Note each line of the entries that includes "fwFirstGh". Then copy those lines.

*** Opening Records provided ***

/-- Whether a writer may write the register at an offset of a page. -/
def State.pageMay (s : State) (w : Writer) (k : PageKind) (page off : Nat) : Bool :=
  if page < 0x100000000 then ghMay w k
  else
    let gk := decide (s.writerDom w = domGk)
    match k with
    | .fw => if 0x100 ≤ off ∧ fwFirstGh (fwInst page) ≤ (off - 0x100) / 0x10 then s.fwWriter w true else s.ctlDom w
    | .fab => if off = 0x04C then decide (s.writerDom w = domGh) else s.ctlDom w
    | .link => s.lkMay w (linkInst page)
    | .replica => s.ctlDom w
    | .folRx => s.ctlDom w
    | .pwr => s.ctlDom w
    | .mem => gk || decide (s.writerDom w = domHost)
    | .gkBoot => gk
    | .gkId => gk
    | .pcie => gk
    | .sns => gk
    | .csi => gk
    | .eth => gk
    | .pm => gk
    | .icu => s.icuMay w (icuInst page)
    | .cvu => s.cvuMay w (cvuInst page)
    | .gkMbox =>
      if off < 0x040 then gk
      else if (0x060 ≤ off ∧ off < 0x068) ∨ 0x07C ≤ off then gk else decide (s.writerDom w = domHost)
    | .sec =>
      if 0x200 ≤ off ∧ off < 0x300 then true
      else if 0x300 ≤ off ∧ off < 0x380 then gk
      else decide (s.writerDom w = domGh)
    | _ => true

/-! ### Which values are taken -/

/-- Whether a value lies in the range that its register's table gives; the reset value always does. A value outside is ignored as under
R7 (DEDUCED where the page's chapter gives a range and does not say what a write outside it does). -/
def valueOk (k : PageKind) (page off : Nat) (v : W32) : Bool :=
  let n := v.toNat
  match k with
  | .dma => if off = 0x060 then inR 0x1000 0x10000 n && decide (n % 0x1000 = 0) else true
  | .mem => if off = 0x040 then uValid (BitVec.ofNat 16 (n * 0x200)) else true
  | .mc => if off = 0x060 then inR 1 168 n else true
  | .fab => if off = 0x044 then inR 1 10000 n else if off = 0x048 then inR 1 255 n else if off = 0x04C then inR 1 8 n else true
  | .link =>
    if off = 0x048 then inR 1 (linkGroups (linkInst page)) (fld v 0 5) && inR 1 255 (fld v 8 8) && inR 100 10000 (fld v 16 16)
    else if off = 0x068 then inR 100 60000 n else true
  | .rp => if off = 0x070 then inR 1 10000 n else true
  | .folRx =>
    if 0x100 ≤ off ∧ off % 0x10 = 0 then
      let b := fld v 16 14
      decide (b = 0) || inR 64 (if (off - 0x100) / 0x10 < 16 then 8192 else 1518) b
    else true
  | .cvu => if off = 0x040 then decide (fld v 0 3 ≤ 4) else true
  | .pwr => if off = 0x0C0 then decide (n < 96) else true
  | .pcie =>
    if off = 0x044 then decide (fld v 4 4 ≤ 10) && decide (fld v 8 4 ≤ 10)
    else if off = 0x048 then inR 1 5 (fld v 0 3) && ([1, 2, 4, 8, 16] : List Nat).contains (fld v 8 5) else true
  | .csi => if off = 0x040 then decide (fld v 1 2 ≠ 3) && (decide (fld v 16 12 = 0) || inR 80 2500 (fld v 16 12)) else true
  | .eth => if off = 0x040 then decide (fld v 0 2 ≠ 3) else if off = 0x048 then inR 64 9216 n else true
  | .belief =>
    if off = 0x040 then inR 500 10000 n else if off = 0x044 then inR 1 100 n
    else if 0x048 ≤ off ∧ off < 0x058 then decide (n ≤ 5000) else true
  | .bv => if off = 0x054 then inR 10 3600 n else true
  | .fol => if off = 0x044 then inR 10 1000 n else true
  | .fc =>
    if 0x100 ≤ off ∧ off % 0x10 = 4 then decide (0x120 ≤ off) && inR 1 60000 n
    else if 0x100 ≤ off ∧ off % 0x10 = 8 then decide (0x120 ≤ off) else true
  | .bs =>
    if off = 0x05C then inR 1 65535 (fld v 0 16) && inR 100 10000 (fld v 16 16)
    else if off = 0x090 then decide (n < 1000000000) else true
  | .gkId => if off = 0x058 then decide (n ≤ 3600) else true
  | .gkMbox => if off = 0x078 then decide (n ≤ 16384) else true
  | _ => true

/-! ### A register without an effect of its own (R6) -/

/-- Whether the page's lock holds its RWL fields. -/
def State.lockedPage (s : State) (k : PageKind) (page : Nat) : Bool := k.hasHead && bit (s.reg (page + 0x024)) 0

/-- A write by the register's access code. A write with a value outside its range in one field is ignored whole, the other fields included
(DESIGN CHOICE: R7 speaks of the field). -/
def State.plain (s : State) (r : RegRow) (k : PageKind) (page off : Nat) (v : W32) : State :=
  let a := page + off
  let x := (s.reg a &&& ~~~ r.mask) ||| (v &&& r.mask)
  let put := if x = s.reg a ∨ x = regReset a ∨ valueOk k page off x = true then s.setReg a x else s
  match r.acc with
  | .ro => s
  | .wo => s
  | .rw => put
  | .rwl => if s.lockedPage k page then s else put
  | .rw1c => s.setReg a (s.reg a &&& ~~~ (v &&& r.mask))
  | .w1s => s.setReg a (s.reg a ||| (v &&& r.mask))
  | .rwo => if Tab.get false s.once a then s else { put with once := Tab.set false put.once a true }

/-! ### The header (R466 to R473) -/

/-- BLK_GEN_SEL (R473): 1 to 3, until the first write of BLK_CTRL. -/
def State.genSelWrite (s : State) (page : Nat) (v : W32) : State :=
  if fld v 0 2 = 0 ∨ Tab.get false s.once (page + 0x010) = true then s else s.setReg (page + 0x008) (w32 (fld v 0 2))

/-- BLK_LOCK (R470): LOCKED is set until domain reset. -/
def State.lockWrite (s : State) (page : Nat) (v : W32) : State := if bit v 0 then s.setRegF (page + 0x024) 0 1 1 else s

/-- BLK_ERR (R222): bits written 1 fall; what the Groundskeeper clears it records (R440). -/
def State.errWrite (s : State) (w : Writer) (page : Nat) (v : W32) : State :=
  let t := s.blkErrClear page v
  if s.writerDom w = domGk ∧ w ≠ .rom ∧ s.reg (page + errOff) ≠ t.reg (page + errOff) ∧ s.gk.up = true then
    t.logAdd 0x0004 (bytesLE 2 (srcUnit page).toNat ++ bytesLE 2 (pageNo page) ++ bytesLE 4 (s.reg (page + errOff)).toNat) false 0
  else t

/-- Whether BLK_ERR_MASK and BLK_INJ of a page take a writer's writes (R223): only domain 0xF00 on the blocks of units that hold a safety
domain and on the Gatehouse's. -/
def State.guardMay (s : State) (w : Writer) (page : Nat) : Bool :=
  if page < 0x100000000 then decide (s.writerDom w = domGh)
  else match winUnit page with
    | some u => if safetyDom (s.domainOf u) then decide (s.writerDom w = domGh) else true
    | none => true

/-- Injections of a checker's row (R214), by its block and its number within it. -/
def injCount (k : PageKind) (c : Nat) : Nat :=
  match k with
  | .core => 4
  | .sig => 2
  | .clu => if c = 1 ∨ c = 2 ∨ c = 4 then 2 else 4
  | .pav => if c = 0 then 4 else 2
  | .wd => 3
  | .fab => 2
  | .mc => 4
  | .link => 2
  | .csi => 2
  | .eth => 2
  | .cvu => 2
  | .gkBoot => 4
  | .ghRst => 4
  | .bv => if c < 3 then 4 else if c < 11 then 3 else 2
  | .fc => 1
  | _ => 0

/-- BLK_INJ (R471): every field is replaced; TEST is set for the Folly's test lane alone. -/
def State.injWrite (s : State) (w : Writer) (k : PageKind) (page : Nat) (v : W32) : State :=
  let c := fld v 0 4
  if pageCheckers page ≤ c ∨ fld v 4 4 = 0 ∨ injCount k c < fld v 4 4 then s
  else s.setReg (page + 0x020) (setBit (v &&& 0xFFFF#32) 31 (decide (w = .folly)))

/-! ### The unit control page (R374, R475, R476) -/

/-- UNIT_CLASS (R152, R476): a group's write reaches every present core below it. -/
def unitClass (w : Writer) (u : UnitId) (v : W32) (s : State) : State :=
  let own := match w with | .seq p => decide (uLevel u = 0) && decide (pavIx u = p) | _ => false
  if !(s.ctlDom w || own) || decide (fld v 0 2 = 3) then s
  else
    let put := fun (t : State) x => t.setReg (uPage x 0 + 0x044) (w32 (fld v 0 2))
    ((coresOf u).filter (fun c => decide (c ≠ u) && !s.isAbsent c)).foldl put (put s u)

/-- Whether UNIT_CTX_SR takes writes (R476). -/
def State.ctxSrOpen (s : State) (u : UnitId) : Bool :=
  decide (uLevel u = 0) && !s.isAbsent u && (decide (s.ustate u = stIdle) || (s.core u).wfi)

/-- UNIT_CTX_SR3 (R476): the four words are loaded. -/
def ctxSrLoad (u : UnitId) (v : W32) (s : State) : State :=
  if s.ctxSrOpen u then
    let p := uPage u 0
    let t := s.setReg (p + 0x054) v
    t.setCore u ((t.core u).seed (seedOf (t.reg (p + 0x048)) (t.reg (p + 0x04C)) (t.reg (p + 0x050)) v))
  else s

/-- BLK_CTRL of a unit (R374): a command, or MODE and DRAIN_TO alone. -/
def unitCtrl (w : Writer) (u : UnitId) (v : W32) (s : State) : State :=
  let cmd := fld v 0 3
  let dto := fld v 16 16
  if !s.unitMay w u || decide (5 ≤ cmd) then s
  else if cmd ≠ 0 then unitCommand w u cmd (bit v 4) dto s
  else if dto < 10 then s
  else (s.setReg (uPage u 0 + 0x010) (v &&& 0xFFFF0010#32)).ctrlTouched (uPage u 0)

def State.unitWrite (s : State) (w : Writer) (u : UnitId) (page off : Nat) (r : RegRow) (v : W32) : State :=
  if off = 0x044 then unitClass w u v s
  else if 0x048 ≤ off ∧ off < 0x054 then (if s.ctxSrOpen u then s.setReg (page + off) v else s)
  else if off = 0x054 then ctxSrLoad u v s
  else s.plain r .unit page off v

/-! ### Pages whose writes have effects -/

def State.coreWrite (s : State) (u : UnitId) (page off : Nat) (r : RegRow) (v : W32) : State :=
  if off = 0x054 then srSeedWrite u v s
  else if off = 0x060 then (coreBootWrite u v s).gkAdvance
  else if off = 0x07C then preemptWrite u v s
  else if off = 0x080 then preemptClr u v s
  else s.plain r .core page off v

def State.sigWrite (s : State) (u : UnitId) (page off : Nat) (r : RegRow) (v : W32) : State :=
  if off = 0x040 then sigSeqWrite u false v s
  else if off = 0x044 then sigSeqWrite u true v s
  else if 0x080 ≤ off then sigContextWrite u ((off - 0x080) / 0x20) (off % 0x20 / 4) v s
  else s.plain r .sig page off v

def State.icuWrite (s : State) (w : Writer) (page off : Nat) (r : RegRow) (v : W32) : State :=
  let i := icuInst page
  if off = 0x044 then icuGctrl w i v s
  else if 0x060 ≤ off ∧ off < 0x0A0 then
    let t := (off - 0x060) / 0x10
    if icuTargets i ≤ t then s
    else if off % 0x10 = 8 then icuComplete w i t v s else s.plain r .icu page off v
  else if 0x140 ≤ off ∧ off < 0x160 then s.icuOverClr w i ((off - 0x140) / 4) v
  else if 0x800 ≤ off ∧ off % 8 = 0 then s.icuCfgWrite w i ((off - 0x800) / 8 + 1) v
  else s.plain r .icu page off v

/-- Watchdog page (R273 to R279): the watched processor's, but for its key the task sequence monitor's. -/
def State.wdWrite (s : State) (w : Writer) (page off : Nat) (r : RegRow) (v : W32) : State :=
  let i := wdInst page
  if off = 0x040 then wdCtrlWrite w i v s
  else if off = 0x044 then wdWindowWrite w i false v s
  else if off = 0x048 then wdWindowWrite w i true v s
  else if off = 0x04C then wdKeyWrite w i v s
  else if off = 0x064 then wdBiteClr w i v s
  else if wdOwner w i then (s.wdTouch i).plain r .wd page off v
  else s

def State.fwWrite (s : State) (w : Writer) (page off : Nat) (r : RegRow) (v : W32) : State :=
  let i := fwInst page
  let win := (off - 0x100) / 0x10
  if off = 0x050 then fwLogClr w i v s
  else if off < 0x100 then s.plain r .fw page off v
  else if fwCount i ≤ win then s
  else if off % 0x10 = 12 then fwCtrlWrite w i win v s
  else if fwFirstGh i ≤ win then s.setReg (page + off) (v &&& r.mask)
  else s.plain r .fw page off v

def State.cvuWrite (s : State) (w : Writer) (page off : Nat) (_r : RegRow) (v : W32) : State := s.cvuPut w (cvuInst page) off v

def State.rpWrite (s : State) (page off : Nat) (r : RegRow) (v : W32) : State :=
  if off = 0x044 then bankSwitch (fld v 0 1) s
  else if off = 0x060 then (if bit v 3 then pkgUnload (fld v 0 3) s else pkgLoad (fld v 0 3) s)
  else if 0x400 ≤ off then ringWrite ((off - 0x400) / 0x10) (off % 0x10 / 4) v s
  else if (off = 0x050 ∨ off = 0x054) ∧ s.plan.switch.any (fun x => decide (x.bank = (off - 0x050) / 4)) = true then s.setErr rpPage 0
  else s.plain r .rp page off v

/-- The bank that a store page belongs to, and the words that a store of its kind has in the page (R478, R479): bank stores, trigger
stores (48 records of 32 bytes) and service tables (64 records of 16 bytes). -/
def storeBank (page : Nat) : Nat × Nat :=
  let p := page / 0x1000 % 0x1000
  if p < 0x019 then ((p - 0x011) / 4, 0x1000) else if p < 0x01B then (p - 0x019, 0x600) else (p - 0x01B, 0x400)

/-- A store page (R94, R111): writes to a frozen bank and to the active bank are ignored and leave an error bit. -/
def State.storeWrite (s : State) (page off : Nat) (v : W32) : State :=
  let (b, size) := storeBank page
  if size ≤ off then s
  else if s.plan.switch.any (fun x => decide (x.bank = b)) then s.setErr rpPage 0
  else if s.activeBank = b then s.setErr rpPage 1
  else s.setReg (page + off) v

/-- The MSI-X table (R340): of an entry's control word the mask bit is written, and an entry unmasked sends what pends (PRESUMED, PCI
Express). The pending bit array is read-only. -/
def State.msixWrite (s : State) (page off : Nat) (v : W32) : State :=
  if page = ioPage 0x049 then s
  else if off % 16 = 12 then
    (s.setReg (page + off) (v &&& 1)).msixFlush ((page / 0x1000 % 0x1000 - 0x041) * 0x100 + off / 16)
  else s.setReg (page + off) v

*** Closing Records provided ***

◆ **Answer to the problem**:
    | .fw => if 0x100 ≤ off ∧ fwFirstGh (fwInst page) ≤ (off - 0x100) / 0x10 then s.fwWriter w true else s.ctlDom w
  else if fwFirstGh i ≤ win then s.setReg (page + off) (v &&& r.mask)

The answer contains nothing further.